-- ==== Sys2Proof/Machine/Operands.lean ====
section
/-! DEFINITION. Lanes and masks, and every operand form: which registers an instruction names, whether they exist, what a source
reads and what a destination writes (spec 03 R73 to R82, spec 06 R157 to R161). -/

namespace Sys2Proof.Machine

/-! ## Lanes and masks -/

/-- The mask of the lanes that satisfy a test. -/
def maskOf (p : Lane → Bool) : Mask := BitVec.ofFnLE p
/-- Whether a mask holds a lane. -/
def inMask (m : Mask) (i : Lane) : Bool := m.getLsbD i.val
/-- A value for every lane. -/
def lanes {α : Type} (f : Lane → α) : Lanes α := Vector.ofFn f
/-- The lanes of a mask in ascending order. -/
def lanesOf (m : Mask) : List Lane := allLanes.filter (inMask m)
/-- The lowest lane of a mask. -/
def lowest (m : Mask) : Option Lane := allLanes.find? (inMask m)
/-- The number of lanes of a mask. -/
def laneCount (m : Mask) : Nat := (lanesOf m).length
/-- The values with those of a mask's lanes replaced. -/
def updLanes {α : Type} (xs : Lanes α) (m : Mask) (f : Lane → α) : Lanes α :=
  Vector.ofFn fun i => if inMask m i then f i else xs[i]

/-! ## The run (R30, R31, R289) -/

/-- The mode a group runs in (R345). -/
def Group.mode (g : Group) : Mode :=
  match g.traps with
  | [] => g.base
  | t :: _ => t.mode

/-- The lanes that may issue: in a trap, those of TRMASK (R289). -/
def Group.laneSet (g : Group) : Mask :=
  match g.traps with
  | [] => 0xFFFFFFFF
  | t :: _ => t.info.mask

/-- Whether a lane is a candidate that may issue (R30). -/
def Group.candidate (g : Group) (i : Lane) : Bool := g.status[i] == .run && inMask g.laneSet i

/-- The lower of two addresses, where there is one. -/
def minPc (x : Option DWord) (y : DWord) : Option DWord :=
  match x with
  | some x => some (if y.toNat < x.toNat then y else x)
  | none => some y

/-- The PC of the run: the lowest among the candidates (R30), or that of the instruction that holds the group (R69). -/
def Group.runPc (g : Group) : Option DWord :=
  if g.hold.isSome then (allLanes.find? (inMask g.heldRun)).map (fun (i : Lane) => g.pcs[i])
  else allLanes.foldl (fun acc i => if g.candidate i then minPc acc g.pcs[i] else acc) none

/-- The next distinct PC, for a second path (R31). -/
def Group.secondPc (g : Group) : Option DWord :=
  match g.runPc with
  | none => none
  | some pc => allLanes.foldl (fun acc i => if g.candidate i && g.pcs[i] != pc then minPc acc g.pcs[i] else acc) none

/-- The candidates at a PC, or the run that holds the group. -/
def Group.runAt (g : Group) (pc : DWord) : Mask :=
  if g.hold.isSome then g.heldRun else maskOf fun i => g.candidate i && g.pcs[i] == pc

/-- A predicate of a lane; p7 is true (R76). -/
def Group.pred (g : Group) (n : BitVec 3) (i : Lane) : Bool := n == 7 || (g.p[i]).getLsbD n.toNat

/-- The guard in a lane (R157). -/
def Group.guardOf (g : Group) (f : Fields) (i : Lane) : Bool :=
  (g.pred f.guard i != f.gn) && (g.pred f.g2 i != f.g2n)

/-- The lanes of a run whose guard is true. -/
def Group.members (g : Group) (f : Fields) (run : Mask) : Mask := maskOf fun i => inMask run i && g.guardOf f i

/-! ## Reading (R74 to R81, R160) -/

/-- The result in a window slot, slot n holding the n+1-th issue before this one (R78). -/
def Group.windowAt (g : Group) (n : BitVec 3) : Option WinSlot := (g.window[n.toNat]?).map WinEntry.slot

/-- A 64-bit window value of a lane; zero where there is none. -/
def Group.windowVal (g : Group) (n : BitVec 3) (i : Lane) : DWord :=
  match g.windowAt n with
  | some (.value x) => x[i]
  | _ => 0

/-- A vector register of a lane. -/
def Group.vreg (g : Group) (n : BitVec 8) (i : Lane) : Word := (g.v.get n.toFin)[i]
/-- A uniform register. -/
def Group.ureg (g : Group) (n : BitVec 10) : Word := g.u.get n.toFin
/-- A queue. -/
def Group.queue (g : Group) (n : BitVec 4) : Queue := g.queues.get n.toFin
/-- The head entry of a queue, in a lane. -/
def Group.queueHead (g : Group) (n : BitVec 4) (i : Lane) : Word :=
  match (g.queue n).items with
  | x :: _ => x[i]
  | [] => 0

/-- A 32-bit source in a lane (R75 to R81, R160). -/
def Group.read32 (g : Group) (f : Fields) (x : Operand) (i : Lane) : Word :=
  match x with
  | .v n => g.vreg n i
  | .u n => g.ureg n
  | .o n => (g.o.get n.toFin)[i]
  | .w n => (g.windowVal n i).setWidth 32
  | .q n => g.queueHead n i
  | .ones => 0xFFFFFFFF
  | .imm32 => f.imm
  | .inl k => k.signExtend 32
  | .pred n => if g.pred n i then 1 else 0
  | .zero | .none | .t _ | .acc _ => 0

/-- A 64-bit source in a lane (R74, R79, R160). -/
def Group.read64 (g : Group) (f : Fields) (x : Operand) (i : Lane) : DWord :=
  match x with
  | .v n => g.vreg (n + 1) i ++ g.vreg n i
  | .u n => g.ureg (n + 1) ++ g.ureg n
  | .w n => g.windowVal n i
  | .ones => 0xFFFFFFFFFFFFFFFF
  | .imm32 => f.imm.signExtend 64
  | .inl k => k.signExtend 64
  | .pred n => if g.pred n i then 1 else 0
  | _ => 0

/-- A 128-bit source in a lane (R74). -/
def Group.read128 (g : Group) (x : Operand) (i : Lane) : BitVec 128 :=
  match x with
  | .v n => g.vreg (n + 3) i ++ g.vreg (n + 2) i ++ g.vreg (n + 1) i ++ g.vreg n i
  | .ones => BitVec.allOnes 128
  | _ => 0

/-- k vector registers of a lane from n up. -/
def Group.readVs (g : Group) (n : BitVec 8) (k : Nat) (i : Lane) : List Word :=
  (List.range k).map (fun j => g.vreg (n + BitVec.ofNat 8 j) i)

/-- A source read in the lowest member lane: a group-level operand (R189); zero without a member. -/
def Group.level32 (g : Group) (f : Fields) (x : Operand) (m : Mask) : Word :=
  match lowest m with
  | some i => g.read32 f x i
  | none => 0

/-- A 64-bit group-level operand (R189). -/
def Group.level64 (g : Group) (f : Fields) (x : Operand) (m : Mask) : DWord :=
  match lowest m with
  | some i => g.read64 f x i
  | none => 0

/-! ## Writing (R75 to R81) -/

/-- A vector register written in the lanes of a mask. -/
def Group.setV (g : Group) (n : BitVec 8) (m : Mask) (f : Lane → Word) : Group :=
  { g with v := g.v.set n.toNat (updLanes (g.v.get n.toFin) m f) n.isLt }
/-- A uniform register written. -/
def Group.setU (g : Group) (n : BitVec 10) (x : Word) : Group := { g with u := g.u.set n.toNat x n.isLt }
/-- An operand-file register written in the lanes of a mask. -/
def Group.setO (g : Group) (n : BitVec 3) (m : Mask) (f : Lane → Word) : Group :=
  { g with o := g.o.set n.toNat (updLanes (g.o.get n.toFin) m f) n.isLt }
/-- A predicate written in the lanes of a mask; p7 is never written (R76). -/
def Group.setP (g : Group) (n : BitVec 3) (m : Mask) (f : Lane → Bool) : Group :=
  if n == 7 then g
  else
    { g with p := updLanes g.p m (fun i =>
        bif f i then g.p[i] ||| (1#8 <<< n.toNat) else g.p[i] &&& ~~~(1#8 <<< n.toNat)) }
/-- A queue replaced. -/
def Group.setQ (g : Group) (n : BitVec 4) (q : Queue) : Group := { g with queues := g.queues.set n.toNat q n.isLt }
/-- An entry put into a queue: at the place that the instruction allocated when it issued, else as the newest (R81, R296). -/
def Queue.put (q : Queue) (x : Lanes Word) : Queue :=
  match q.claim with
  | some k => { q with items := q.items.take k ++ x :: q.items.drop k, claim := none }
  | none => { q with items := q.items ++ [x] }
/-- The entries of a queue with the one that a held instruction has allocated (R296). -/
def Queue.taken (q : Queue) : Nat := q.items.length + (if q.claim.isSome then 1 else 0)
/-- An entry pushed onto a queue by an instruction (R81). -/
def Group.push (g : Group) (n : BitVec 4) (x : Lanes Word) : Group := g.setQ n ((g.queue n).put x)
/-- The oldest entry taken off a queue (R81). -/
def Group.popQ (g : Group) (n : BitVec 4) : Group :=
  g.setQ n { g.queue n with items := (g.queue n).items.tail, claim := (g.queue n).claim.map (· - 1) }
/-- The entry of a queue destination allocated by an instruction that holds (R296); any other destination has none. -/
def Group.claimQ (g : Group) (x : Operand) : Group :=
  match x with
  | .q n => g.setQ n { g.queue n with claim := some (g.queue n).items.length }
  | _ => g
/-- No queue has an entry allocated for a held instruction. -/
def Group.dropClaims (g : Group) : Group := { g with queues := g.queues.map (fun q => { q with claim := none }) }

/-- The value a uniform register receives: that of the lowest lane (R75). -/
def uniformOf {α : Type} (m : Mask) (f : Lane → α) : Option α := (lowest m).map f

/-- A 32-bit result written to a destination in the lanes of a mask (R75 to R77, R81). -/
def Group.write32 (g : Group) (x : Operand) (m : Mask) (f : Lane → Word) : Group :=
  match x with
  | .v n => g.setV n m f
  | .u n => match uniformOf m f with | some y => g.setU n y | none => g
  | .o n => g.setO n m f
  | .pred n => g.setP n m (fun i => f i != 0)
  | .q n => if m == 0 then g else g.push n (lanes fun i => if inMask m i then f i else 0)
  | _ => g

/-- A 64-bit result written to a pair (R74, R75). -/
def Group.write64 (g : Group) (x : Operand) (m : Mask) (f : Lane → DWord) : Group :=
  match x with
  | .v n => (g.setV n m (fun i => (f i).setWidth 32)).setV (n + 1) m (fun i => (f i).extractLsb' 32 32)
  | .u n =>
    match uniformOf m f with
    | some y => (g.setU n (y.setWidth 32)).setU (n + 1) (y.extractLsb' 32 32)
    | none => g
  | _ => g

/-- k words written to vector registers from n up. -/
def Group.writeVs (g : Group) (n : BitVec 8) (k : Nat) (m : Mask) (f : Lane → Nat → Word) : Group :=
  (List.range k).foldl (fun g j => g.setV (n + BitVec.ofNat 8 j) m (fun i => f i j)) g

/-- The words a destination receives from 128 bits a lane: one, two or four of them (R74, Table K-53). -/
def Group.writeWords (g : Group) (x : Operand) (words : Nat) (m : Mask) (f : Lane → BitVec 128) : Group :=
  if words ≤ 1 then g.write32 x m (fun i => (f i).setWidth 32)
  else if words = 2 then g.write64 x m (fun i => (f i).setWidth 64)
  else match x with
    | .v n => g.writeVs n 4 m (fun i j => (f i).extractLsb' (32 * j) 32)
    | _ => g

/-! ## The window slot of a result (R78, R79) -/

/-- Whether a destination leaves a result in the window: a vector, operand-file or uniform register, or NW (R78). -/
def leavesResult (f : Fields) : Bool :=
  f.nw || match f.dst with
    | .v _ | .o _ | .u _ => true
    | _ => false

/-- A 64-bit result in the lanes of a mask; the other lanes read zero, and a uniform result is that of the lowest lane, placed in every
lane (R75, R79). -/
def slotOf (f : Fields) (m : Mask) (x : Lane → DWord) : WinSlot :=
  if !leavesResult f then .noResult
  else
    match f.dst, lowest m with
    | .u _, some k => .value (lanes fun _ => x k)
    | _, _ => .value (lanes fun i => if inMask m i then x i else 0)

/-- A 32-bit result in the window (R79). -/
def slot32 (f : Fields) (m : Mask) (x : Lane → Word) : WinSlot := slotOf f m (fun i => (x i).setWidth 64)

/-! ## Which registers an instruction names (R73, R74, R80) -/

/-- The consecutive registers that a vector-register field of a row names, where its class does not say (R74, R216 to R218,
R259). -/
def vecWords (op : Op) (f : Fields) : Nat :=
  match op with
  | .call | .callInd => 2
  | .reorder => f.sub.toNat % 4 + 1
  | .pksend | .pkrecv | .pkpoll => 16
  | .bfeed => if f.sub.getLsbD 0 then 2 else 1
  | _ => 1

/-- The number a field's first register must be a multiple of (R74, R217, R218). -/
def alignOf (op : Op) (words : Nat) : Nat :=
  match op with
  | .reorder => 1
  | _ => if words ≤ 1 then 1 else if words = 2 then 2 else 4

/-- The registers that a class names. -/
def clsWords (c : Cls) (vec drain : Nat) : Nat :=
  match c with
  | .src64 | .dst64 | .addr64 => 2
  | .src128 | .quadOrZero => 4
  | .loadDest n | .stData n | .atomDest n => (n + 3) / 4
  | .vec => vec
  | .drainDest => drain
  | _ => 1

/-- The operand fields of an instruction with their classes; NW empties the destination. -/
def opSlots (op : Op) (f : Fields) : List (Operand × Cls) :=
  let fm := op.form f
  [(f.dst, fm.dst.cls), (f.sa, fm.sa.cls), (f.sb, fm.sb.cls), (f.sx, fm.sx.cls)].filter (fun x => x.1 != .none)

/-- The vector registers of a group's budget that its queues leave (R80). -/
def Group.vLimit (g : Group) : Nat :=
  let depth := (g.queues.toList.map Queue.depth).foldl (· + ·) 0
  8 * (g.budget - (depth + 7) / 8)

/-- The uniform registers of a group: the dispatcher always has 64 (R14, R73). -/
def Team.uLimit (t : Team) : Nat := if t.dispatcher then 64 else 64 * t.desc.sgran

/-- Whether an operand names what the group and the team have: ranges, pairs and quads, filled window slots, configured
queues, tiles, no accumulator as an ordinary source (R73, R74, R78, R80, R82, R83). -/
def operandOk (g : Group) (t : Team) (cls : Cls) (x : Operand) (words align : Nat) : Bool :=
  match x with
  | .v n => n.toNat % align == 0 && decide (n.toNat + words ≤ g.vLimit)
  | .u n => n.toNat % align == 0 && decide (n.toNat + words ≤ t.uLimit)
  | .w n => match g.windowAt n with | some .noResult => false | none => false | _ => true
  | .q n => cls == .queue || (g.queue n).depth != 0
  | .t n => decide (n.toNat < 2 * t.desc.tilePairs)
  | .acc _ => cls == .acc
  | _ => true

/-- The R73 check of every operand field of an instruction. -/
def operandsOk (op : Op) (f : Fields) (g : Group) (t : Team) : Bool :=
  (opSlots op f).all (fun x =>
    let words := clsWords x.2 (vecWords op f) (drainW f.sub)
    operandOk g t x.2 x.1 words (alignOf op words))

/-- The queues that an instruction pops, each once (R81). -/
def opPops (op : Op) (f : Fields) : List (BitVec 4) :=
  ((opSlots op f).filterMap (fun x =>
    match x.1, x.2 with
    | .q n, .src32 | .q n, .stData _ => some n
    | _, _ => none)).eraseDups

/-- The queue that an instruction pushes (R81). -/
def opPushes (op : Op) (f : Fields) : Option (BitVec 4) :=
  (opSlots op f).findSome? (fun x =>
    match x.1, x.2 with
    | .q n, .dst32 | .q n, .laneDest | .q n, .perLane => some n
    | _, _ => none)

end Sys2Proof.Machine
end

◆ EXERCISE DIRECTIONS ◆
Beginning with the line containing "def Group.ureg (g" in the material above, copy every line exactly until you have copied the line containing "def Group.read64 (g".

◆ OUTPUT ◆
def Group.ureg (g : Group) (n : BitVec 10) : Word := g.u.get n.toFin
/-- A queue. -/
def Group.queue (g : Group) (n : BitVec 4) : Queue := g.queues.get n.toFin
/-- The head entry of a queue, in a lane. -/
def Group.queueHead (g : Group) (n : BitVec 4) (i : Lane) : Word :=
  match (g.queue n).items with
  | x :: _ => x[i]
  | [] => 0

/-- A 32-bit source in a lane (R75 to R81, R160). -/
def Group.read32 (g : Group) (f : Fields) (x : Operand) (i : Lane) : Word :=
  match x with
  | .v n => g.vreg n i
  | .u n => g.ureg n
  | .o n => (g.o.get n.toFin)[i]
  | .w n => (g.windowVal n i).setWidth 32
  | .q n => g.queueHead n i
  | .ones => 0xFFFFFFFF
  | .imm32 => f.imm
  | .inl k => k.signExtend 32
  | .pred n => if g.pred n i then 1 else 0
  | .zero | .none | .t _ | .acc _ => 0

/-- A 64-bit source in a lane (R74, R79, R160). -/
def Group.read64 (g : Group) (f : Fields) (x : Operand) (i : Lane) : DWord :=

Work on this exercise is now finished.